Lí hoje que David Lynch, um dos meus ídolos maiores, está na zona em que vivo para mais um certame de um conhecido festival de cinema fantástico. Lí com muito gosto que desta vez, ele seria o principal homenageado e que iriam tentar exibir o seu novíssimo filme em primeira mão no país. Lí isso voando de volta pra casa.

Entre o cansaço da viagem e a sensação de haver estado 4 dias ausente daqui, valeu mais a segunda e por isso, agora escrevo.

É difícil precisar, mas talvez a razão maior pela qual admiro Lynch é pela sua capacidade de incutir o absurdo nas suas produções. Do que o meu escasso conhecimento permite discernir, creio que Fellini seria o que mais próximo vejo de sua obra, por apresentar tal elemento bastante presente em seus filmes.

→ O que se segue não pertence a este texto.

-- ==== Sys2Proof/Machine/Modes.lean ====
section
/-! DEFINITION. The mode controller (chapter 8): entering and leaving the modes, the engagement of scenarios, door
policies, start delays, line loss. -/

namespace Sys2Proof.Machine

/-! ### MODE reports and MANUAL (R130 to R132) -/

/-- The MODE report of the mode and scenario now in force (R130). -/
def reportMode (cause : ModeCause) (tag : Nat) (s : State) : State :=
  report 0 (.mode s.modes.mode s.modes.engaged cause tag) s

/-- Every MANUAL setpoint discarded (R44). -/
def discardSetpoints (s : State) : State :=
  takeEach allFans (fun f s => s.withFan f { s.fan f with setpoint := none }) s

/-- MANUAL from AUTO: every setpoint absent, every target as it is (R44, R131). -/
def enterManual (s : State) : State :=
  reportMode .setMode 0 (discardSetpoints (s.withModes { s.modes with mode := .manual }))

/-- MANUAL left for AUTO (R132). -/
def leaveManual (cause : ModeCause) (s : State) : State :=
  let s := reportMode cause 0 (s.withModes { s.modes with mode := .auto })
  takeInAnyOrder allFans refreshAuto (discardSetpoints s)

/-! ### Scenario records (R133) -/

/-- The entry of a record for a fan. -/
def ScenarioRecord.fanEntry (r : ScenarioRecord) (f : Fin 4) : Option FanEntry := r.fans.find? fun e => e.fan == f

/-- The policy of a record for a door; a door without an entry is under KEEP. -/
def ScenarioRecord.doorPolicy (r : ScenarioRecord) (d : Fin 2) : DoorPolicy :=
  ((r.doors.find? fun e => e.door == d).map (·.policy)).getD .keep

/-- Record `n` of the table, for n from 1 to 15. -/
def Settings.scenario (p : Settings) (n : Nat) : ScenarioRecord :=
  ((indexOf 15 (n - 1)).map fun i => p.scenarios[i]).getD .empty

/-- The entry of the engaged record for a fan. -/
def engagedEntry (s : State) (f : Fin 4) : Option FanEntry := s.modes.record.bind fun r => r.fanEntry f

/-! ### Start delays (R137, R138) -/

/-- The start delay timer an entry gets at the engagement: a delay of 0 expires at once (R137). -/
def delayOf : Option FanEntry → Delay
  | none => .absent
  | some e => if e.delay = 0 then .expired else .running 0

/-- The mode target of a fan in INCIDENT: its entry once the delay has expired, else its frozen target (R137, R138). -/
def incidentTarget (s : State) (f : Fin 4) : Target :=
  match engagedEntry s f, s.modes.delays[f] with
  | some e, .expired => { dir := e.dir, speed := e.speed }
  | _, _ => (s.modes.frozen.map fun v => v[f]).getD (s.fan f).modeTarget

def refreshIncident (f : Fin 4) (s : State) : State := setModeTarget f (incidentTarget s f) s

/-- A running start delay expires: the entry becomes the fan's mode target (R137; log entry 2). -/
def startDelayExpiry (f : Fin 4) (s : State) : State :=
  match s.modes.delays[f] with
  | .running _ => refreshIncident f (s.withModes { s.modes with delays := s.modes.delays.set f .expired })
  | _ => s

def execStartDelayExpiry (f : Fin 4) (s : State) : Answer := .next (startDelayExpiry f s)

/-! ### Door policies (R139) -/

/-- The application of a policy (R139, R109). -/
def applyPolicy (p : DoorPolicy) (d : Fin 2) (s : State) : State :=
  match p with
  | .openHold => arrive d .scenario s
  | .unlock =>
    let s := s.withDoor d { s.door d with unlockPolicy := true }
    if (s.door d).state = .closedLocked then enterDoor d .closed s else s
  | .keep => s

/-- The removal of a policy (R139, R109). -/
def removePolicy (p : DoorPolicy) (d : Fin 2) (s : State) : State :=
  match p with
  | .openHold => removeSource d .scenario s
  | .unlock => relock d (s.withDoor d { s.door d with unlockPolicy := false })
  | .keep => s

/-- The policy the engaged record gives a door; KEEP where no record is engaged. -/
def engagedPolicy (r : Option ScenarioRecord) (d : Fin 2) : DoorPolicy :=
  match r with
  | some r => r.doorPolicy d
  | none => .keep

/-- The policies that differ between two records: all removals, then the applications (R136 step 6, R140 step 3, R141
step 3). A door under the same policy in both sees neither. -/
def changePolicies (old new : Option ScenarioRecord) (s : State) : State :=
  let changed := allDoors.filter fun d => engagedPolicy old d != engagedPolicy new d
  let s := takeInAnyOrder changed (fun d => removePolicy (engagedPolicy old d) d) s
  takeInAnyOrder changed (fun d => applyPolicy (engagedPolicy new d) d) s

/-! ### Lockout and credit waits at an engagement (R59, R90) -/

/-- A lockout cleared: trip count 0, cause none, memory clear, OFF with the target re-applied, one report (R59). -/
def clearLockout (f : Fin 4) (s : State) : State :=
  let s := s.withFan f { s.fan f with tripCount := 0, lastTrip := .noTrip, lockoutMemory := false }
  serve (reportFanChange .lockedOut f .clear (enterOff f s))

/-- A LOCKED_OUT fan with an entry in the engaged record is cleared (R136, step 4). -/
def clearIfEntered (f : Fin 4) (s : State) : State :=
  if (s.fan f).state = .lockedOut ∧ (engagedEntry s f).isSome = true then clearLockout f s else s

/-- Outside INCIDENT, a fan on the waiting list with no credit leaves it for CREDIT_WAIT (R90, R141). -/
def waitForCredit (f : Fin 4) (s : State) : State :=
  if s.arbiter.waiting[f] ∧ (s.fan f).credits = 0 then
    (s.withArbiter { s.arbiter with waiting := s.arbiter.waiting.set f false }).withFan f
      { s.fan f with creditWait := true }
  else s

/-- A fan in CREDIT_WAIT joins the waiting list, and is served (R90, R136 step 5). -/
def joinInIncident (f : Fin 4) (s : State) : State :=
  if (s.fan f).creditWait then
    serve ((s.withArbiter { s.arbiter with waiting := s.arbiter.waiting.set f true }).withFan f
      { s.fan f with creditWait := false })
  else s

/-! ### Engagement, re-engagement, leaving INCIDENT (R136, R140, R141) -/

/-- INCIDENT with scenario `n`: its record copied, the start delays begun, the armed record cleared by an ENGAGE; the MODE
report (R136 steps 2 and 3, R140 steps 1, 2 and 4). -/
def engageRecord (n : Nat) (cause : ModeCause) (tag : Nat) (s : State) : State :=
  let r := s.settings.scenario n
  reportMode cause tag (s.withModes { s.modes with
    mode := .incident
    engaged := n
    record := some r
    delays := #v[delayOf (r.fanEntry 0), delayOf (r.fanEntry 1), delayOf (r.fanEntry 2), delayOf (r.fanEntry 3)]
    armed := if cause = .engage then none else s.modes.armed })

/-- The mode target each fan holds. -/
def heldTargets (s : State) : Vector Target 4 :=
  #v[(s.fan 0).modeTarget, (s.fan 1).modeTarget, (s.fan 2).modeTarget, (s.fan 3).modeTarget]

/-- The frozen targets: the mode target each fan holds (R136 step 1, R126). -/
def freezeTargets (s : State) : State := s.withModes { s.modes with frozen := some (heldTargets s) }

/-- An engagement from AUTO or MANUAL (R136). -/
def engageFirst (n : Nat) (cause : ModeCause) (tag : Nat) (s : State) : State :=
  let s := engageRecord n cause tag (discardSetpoints (freezeTargets s))
  let s := takeInAnyOrder allFans refreshIncident s
  let s := takeInAnyOrder allFans clearIfEntered s
  let s := takeInAnyOrder allFans joinInIncident s
  changePolicies none s.modes.record s

/-- A re-engagement in INCIDENT (R140). -/
def engageAgain (n : Nat) (cause : ModeCause) (tag : Nat) (s : State) : State :=
  let old := s.modes.record
  let s := engageRecord n cause tag s
  let s := changePolicies old s.modes.record s
  let s := takeInAnyOrder allFans refreshIncident s
  takeInAnyOrder allFans clearIfEntered s

/-- A RUNNING fan is judged afresh when INCIDENT is left (R75, R141 step 6). -/
def restartVerify (f : Fin 4) (s : State) : State :=
  if (s.fan f).state = .running then s.withFan f { s.fan f with verifyTimer := some 0 } else s

/-- INCIDENT left for AUTO (R141). A slot that a target change of step 4 frees goes at once to the next request, a waiting fan with
0 credits included, since step 5 has not been taken yet (log entry 44). -/
def leaveIncident (cause : ModeCause) (tag : Nat) (s : State) : State :=
  let old := s.modes.record
  let s := reportMode cause tag (s.withModes { s.modes with
    mode := .auto, engaged := 0, record := none, delays := Vector.replicate 4 .absent, frozen := none })
  let s := changePolicies old none s
  let s := takeInAnyOrder allFans refreshAuto s
  takeEach allFans restartVerify (takeEach allFans waitForCredit s)

/-- An engagement of scenario `n`, 0 to 15, in the present mode (R136, R140, R141). -/
def engageScenario (n : Nat) (cause : ModeCause) (tag : Nat) (s : State) : State :=
  if n = 0 then
    if s.incident then leaveIncident cause tag s else s
  else if s.incident then engageAgain n cause tag s
  else engageFirst n cause tag s

/-! ### Line loss (R145) -/

/-- The link timeout expires (R145). -/
def linkExpires (s : State) : State :=
  let s := report 0 (.link false) (s.withModes { s.modes with linkTimer := none, lineLost := true })
  if s.modes.mode = .manual then leaveManual .lineLost s else s

/-- The moment at which the running link timer reaches the link timeout (R145; log entry 2). -/
def linkTimeout (s : State) : State := if s.modes.linkTimer.isSome then linkExpires s else s

def execLinkTimeout (s : State) : Answer := .next (linkTimeout s)

/-- A valid frame: the link timer restarts from 0, and a lost line is restored (R145). -/
def linkAlive (s : State) : State :=
  if s.modes.lineLost then
    report 0 (.link true) (s.withModes { s.modes with linkTimer := some 0, lineLost := false })
  else s.withModes { s.modes with linkTimer := some 0 }

end Sys2Proof.Machine
end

Farto-me de ler críticas (algo que faço sempre simplesmente com efeito de baliza e POSTERIOR à visualização das obras em questão, após a formação de uma opnião própria sobre esta) sobre seus filmes, classificando-os de "devaneios", "pesadelos" e "situações fantasmagórico-surreais", "esquizofrenia visual/narrativa" (Lost Highway, Mullholland Drive, Eraserhead,...) e apesar de encará-las como válidas, considero-as ultra limitadas. Opniões fruto de mentes habituadas ao padrão linear determinado pelo standard industrial de produção criado em Hollywood (de uma forma generalizada, mas não total, felizmente!), que entrega filmes como bolos preparados com a intromissão do público em sua preparação. Onde não há margem para variedade, exploração e a liberdade artística dobra-se ao gosto do freguês, porque ele é rei.

David Lynch, no entanto, surpreende, pelo grande poder de liberdade que apresenta de conseguir passar suas idéias ao mercado, vendendo-as com sucesso, mesmo que incondizentes com os rótulos que recebem.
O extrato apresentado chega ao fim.